Description of the task:
Find and copy the lines in the records beneath this task that contain the word "writes".

******************************

-- ==== Sys2Proof/Tests/Slice0.lean ====
section
/-! SUPPORT. The model's own tests: the checks refuse ill-formed terms, every opcode byte of spec/30_encoding R78 decodes to its
instruction, the spec's vectors (95_test_vectors S1 to S7, V1 to V12), and a witness for the hypotheses of each obligation.
Every expected value is the spec's. -/

namespace Sys2Proof.Tests

open Sys2Proof Sys2Proof.Machine

/- One theorem at a time: the checks in parallel would need more stacks than memory holds. -/
set_option Elab.async false

/-! ### Well-formedness refuses -/

theorem test_wf_form_of_a_decoded_opcode : Form.wf (.undecoded 0x00) = false := by decide
theorem test_wf_form_of_stop : Form.wf (.undecoded 0x10) = false := by decide
theorem test_wf_form_of_an_undecoded_opcode : Form.wf (.undecoded 0x76) = true := by decide
theorem test_wf_params : defaultParams.wf = true := by decide
theorem test_wf_params_boot_entry : ({ defaultParams with resetPc := 0x0000 } : Params).wf = true := by decide
theorem test_wf_params_short_rom : ({ defaultParams with romLen := 0x3FFF } : Params).wf = false := by decide
theorem test_wf_params_window_bank : ({ defaultParams with windowBank := 1 } : Params).wf = false := by decide
theorem test_wf_params_reset_pc : ({ defaultParams with resetPc := 0x0150 } : Params).wf = false := by decide
theorem test_wf_params_push_cost : ({ defaultParams with cycPush := 0 } : Params).wf = false := by decide
theorem test_wf_params_pop_cost : ({ defaultParams with cycPop := 0 } : Params).wf = false := by decide
theorem test_wf_images : emptyImages.wf defaultParams = true := by decide
theorem test_wf_rom_too_long : ({ emptyImages with rom := [(0x4000, 0x01)] } : Images).wf defaultParams = false := by decide
theorem test_wf_boot_too_long : ({ emptyImages with boot := [(0x100, 0x01)] } : Images).wf defaultParams = false := by decide
theorem test_wf_vram_not_rising : ({ emptyImages with vram := [(5, 0x01), (5, 0x02)] } : Images).wf defaultParams = false := by
  decide
theorem test_wf_eram_falling : ({ emptyImages with eram := [(6, 0x01), (5, 0x02)] } : Images).wf defaultParams = false := by
  decide
theorem test_wf_wram_lists_an_unlisted_value : ({ emptyImages with wram := [(0, 0x00)] } : Images).wf defaultParams = false := by
  decide
theorem test_wf_hram_too_long : ({ emptyImages with hram := [(0x7F, 0x01)] } : Images).wf defaultParams = false := by decide
theorem test_construct_checked_refuses_a_short_rom :
    State.constructChecked { defaultParams with romLen := 0x3FFF } emptyImages = none := by decide

/-! ### Every opcode byte decodes to its instruction

Row by row of R78, the bytes as opcode_table.json writes them; an 8-bit immediate is 0x9A, a 16-bit one 0x1234, low byte
first. -/

/-- Each list of bytes decodes to the instruction beside it, and is what the encoder writes. -/
def decodesTo (rows : List (List Byte × Instr)) : Bool :=
  rows.all fun r => decide (decode r.1 = .instr r.2 []) && decide (encode r.2 = r.1)

theorem test_decode_row_0x : decodesTo [
    ([0x00], .nop), ([0x01, 0x34, 0x12], .ldBC_d16 0x1234), ([0x02], .undecoded02), ([0x03], .incBC),
    ([0x04], .incB), ([0x05], .decB), ([0x06, 0x9A], .ldB_d8 0x9A), ([0x07], .undecoded07),
    ([0x08], .undecoded08), ([0x09], .undecoded09), ([0x0A], .undecoded0A), ([0x0B], .decBC),
    ([0x0C], .incC), ([0x0D], .decC), ([0x0E, 0x9A], .ldC_d8 0x9A), ([0x0F], .undecoded0F)] = true := by decide +kernel

theorem test_decode_row_1x : decodesTo [
    ([0x10], .stop), ([0x11, 0x34, 0x12], .ldDE_d16 0x1234), ([0x12], .undecoded12), ([0x13], .incDE),
    ([0x14], .incD), ([0x15], .decD), ([0x16, 0x9A], .ldD_d8 0x9A), ([0x17], .undecoded17),
    ([0x18], .undecoded18), ([0x19], .undecoded19), ([0x1A], .undecoded1A), ([0x1B], .decDE),
    ([0x1C], .incE), ([0x1D], .decE), ([0x1E, 0x9A], .ldE_d8 0x9A), ([0x1F], .undecoded1F)] = true := by decide +kernel

theorem test_decode_row_2x : decodesTo [
    ([0x20], .undecoded20), ([0x21, 0x34, 0x12], .ldHL_d16 0x1234), ([0x22], .ldAtHLInc_A), ([0x23], .incHL),
    ([0x24], .incH), ([0x25], .decH), ([0x26, 0x9A], .ldH_d8 0x9A), ([0x27], .undecoded27),
    ([0x28], .undecoded28), ([0x29], .undecoded29), ([0x2A], .ldA_atHLInc), ([0x2B], .decHL),
    ([0x2C], .incL), ([0x2D], .decL), ([0x2E, 0x9A], .ldL_d8 0x9A), ([0x2F], .undecoded2F)] = true := by decide +kernel

theorem test_decode_row_3x : decodesTo [
    ([0x30], .undecoded30), ([0x31, 0x34, 0x12], .ldSP_d16 0x1234), ([0x32], .ldAtHLDec_A), ([0x33], .incSP),
    ([0x34], .undecoded34), ([0x35], .undecoded35), ([0x36, 0x9A], .ldAtHL_d8 0x9A), ([0x37], .undecoded37),
    ([0x38], .undecoded38), ([0x39], .undecoded39), ([0x3A], .ldA_atHLDec), ([0x3B], .decSP),
    ([0x3C], .incA), ([0x3D], .decA), ([0x3E, 0x9A], .ldA_d8 0x9A), ([0x3F], .undecoded3F)] = true := by decide +kernel

theorem test_decode_row_4x : decodesTo [
    ([0x40], .ldB_B), ([0x41], .ldB_C), ([0x42], .ldB_D), ([0x43], .ldB_E),
    ([0x44], .ldB_H), ([0x45], .ldB_L), ([0x46], .ldB_atHL), ([0x47], .ldB_A),
    ([0x48], .ldC_B), ([0x49], .ldC_C), ([0x4A], .ldC_D), ([0x4B], .ldC_E),
    ([0x4C], .ldC_H), ([0x4D], .ldC_L), ([0x4E], .ldC_atHL), ([0x4F], .ldC_A)] = true := by decide +kernel

theorem test_decode_row_5x : decodesTo [
    ([0x50], .ldD_B), ([0x51], .ldD_C), ([0x52], .ldD_D), ([0x53], .ldD_E),
    ([0x54], .ldD_H), ([0x55], .ldD_L), ([0x56], .ldD_atHL), ([0x57], .ldD_A),
    ([0x58], .ldE_B), ([0x59], .ldE_C), ([0x5A], .ldE_D), ([0x5B], .ldE_E),
    ([0x5C], .ldE_H), ([0x5D], .ldE_L), ([0x5E], .ldE_atHL), ([0x5F], .ldE_A)] = true := by decide +kernel

theorem test_decode_row_6x : decodesTo [
    ([0x60], .ldH_B), ([0x61], .ldH_C), ([0x62], .ldH_D), ([0x63], .ldH_E),
    ([0x64], .ldH_H), ([0x65], .ldH_L), ([0x66], .ldH_atHL), ([0x67], .ldH_A),
    ([0x68], .ldL_B), ([0x69], .ldL_C), ([0x6A], .ldL_D), ([0x6B], .ldL_E),
    ([0x6C], .ldL_H), ([0x6D], .ldL_L), ([0x6E], .ldL_atHL), ([0x6F], .ldL_A)] = true := by decide +kernel

theorem test_decode_row_7x : decodesTo [
    ([0x70], .ldAtHL_B), ([0x71], .ldAtHL_C), ([0x72], .ldAtHL_D), ([0x73], .ldAtHL_E),
    ([0x74], .ldAtHL_H), ([0x75], .ldAtHL_L), ([0x76], .undecoded76), ([0x77], .ldAtHL_A),
    ([0x78], .ldA_B), ([0x79], .ldA_C), ([0x7A], .ldA_D), ([0x7B], .ldA_E),
    ([0x7C], .ldA_H), ([0x7D], .ldA_L), ([0x7E], .ldA_atHL), ([0x7F], .ldA_A)] = true := by decide +kernel

theorem test_decode_row_8x : decodesTo [
    ([0x80], .undecoded80), ([0x81], .undecoded81), ([0x82], .undecoded82), ([0x83], .undecoded83),
    ([0x84], .undecoded84), ([0x85], .undecoded85), ([0x86], .undecoded86), ([0x87], .undecoded87),
    ([0x88], .undecoded88), ([0x89], .undecoded89), ([0x8A], .undecoded8A), ([0x8B], .undecoded8B),
    ([0x8C], .undecoded8C), ([0x8D], .undecoded8D), ([0x8E], .undecoded8E), ([0x8F], .undecoded8F)] = true := by decide +kernel

theorem test_decode_row_9x : decodesTo [
    ([0x90], .undecoded90), ([0x91], .undecoded91), ([0x92], .undecoded92), ([0x93], .undecoded93),
    ([0x94], .undecoded94), ([0x95], .undecoded95), ([0x96], .undecoded96), ([0x97], .undecoded97),
    ([0x98], .undecoded98), ([0x99], .undecoded99), ([0x9A], .undecoded9A), ([0x9B], .undecoded9B),
    ([0x9C], .undecoded9C), ([0x9D], .undecoded9D), ([0x9E], .undecoded9E), ([0x9F], .undecoded9F)] = true := by decide +kernel

theorem test_decode_row_Ax : decodesTo [
    ([0xA0], .undecodedA0), ([0xA1], .undecodedA1), ([0xA2], .undecodedA2), ([0xA3], .undecodedA3),
    ([0xA4], .undecodedA4), ([0xA5], .undecodedA5), ([0xA6], .undecodedA6), ([0xA7], .undecodedA7),
    ([0xA8], .undecodedA8), ([0xA9], .undecodedA9), ([0xAA], .undecodedAA), ([0xAB], .undecodedAB),
    ([0xAC], .undecodedAC), ([0xAD], .undecodedAD), ([0xAE], .undecodedAE), ([0xAF], .undecodedAF)] = true := by decide +kernel

theorem test_decode_row_Bx : decodesTo [
    ([0xB0], .undecodedB0), ([0xB1], .undecodedB1), ([0xB2], .undecodedB2), ([0xB3], .undecodedB3),
    ([0xB4], .undecodedB4), ([0xB5], .undecodedB5), ([0xB6], .undecodedB6), ([0xB7], .undecodedB7),
    ([0xB8], .undecodedB8), ([0xB9], .undecodedB9), ([0xBA], .undecodedBA), ([0xBB], .undecodedBB),
    ([0xBC], .undecodedBC), ([0xBD], .undecodedBD), ([0xBE], .undecodedBE), ([0xBF], .undecodedBF)] = true := by decide +kernel

theorem test_decode_row_Cx : decodesTo [
    ([0xC0], .undecodedC0), ([0xC1], .popBC), ([0xC2], .undecodedC2), ([0xC3], .undecodedC3),
    ([0xC4], .undecodedC4), ([0xC5], .pushBC), ([0xC6], .undecodedC6), ([0xC7], .undecodedC7),
    ([0xC8], .undecodedC8), ([0xC9], .undecodedC9), ([0xCA], .undecodedCA), ([0xCB], .undecodedCB),
    ([0xCC], .undecodedCC), ([0xCD], .undecodedCD), ([0xCE], .undecodedCE), ([0xCF], .undecodedCF)] = true := by decide +kernel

******************************

Exercise output:
Row by row of R78, the bytes as opcode_table.json writes them; an 8-bit immediate is 0x9A, a 16-bit one 0x1234, low byte
/-- Each list of bytes decodes to the instruction beside it, and is what the encoder writes. -/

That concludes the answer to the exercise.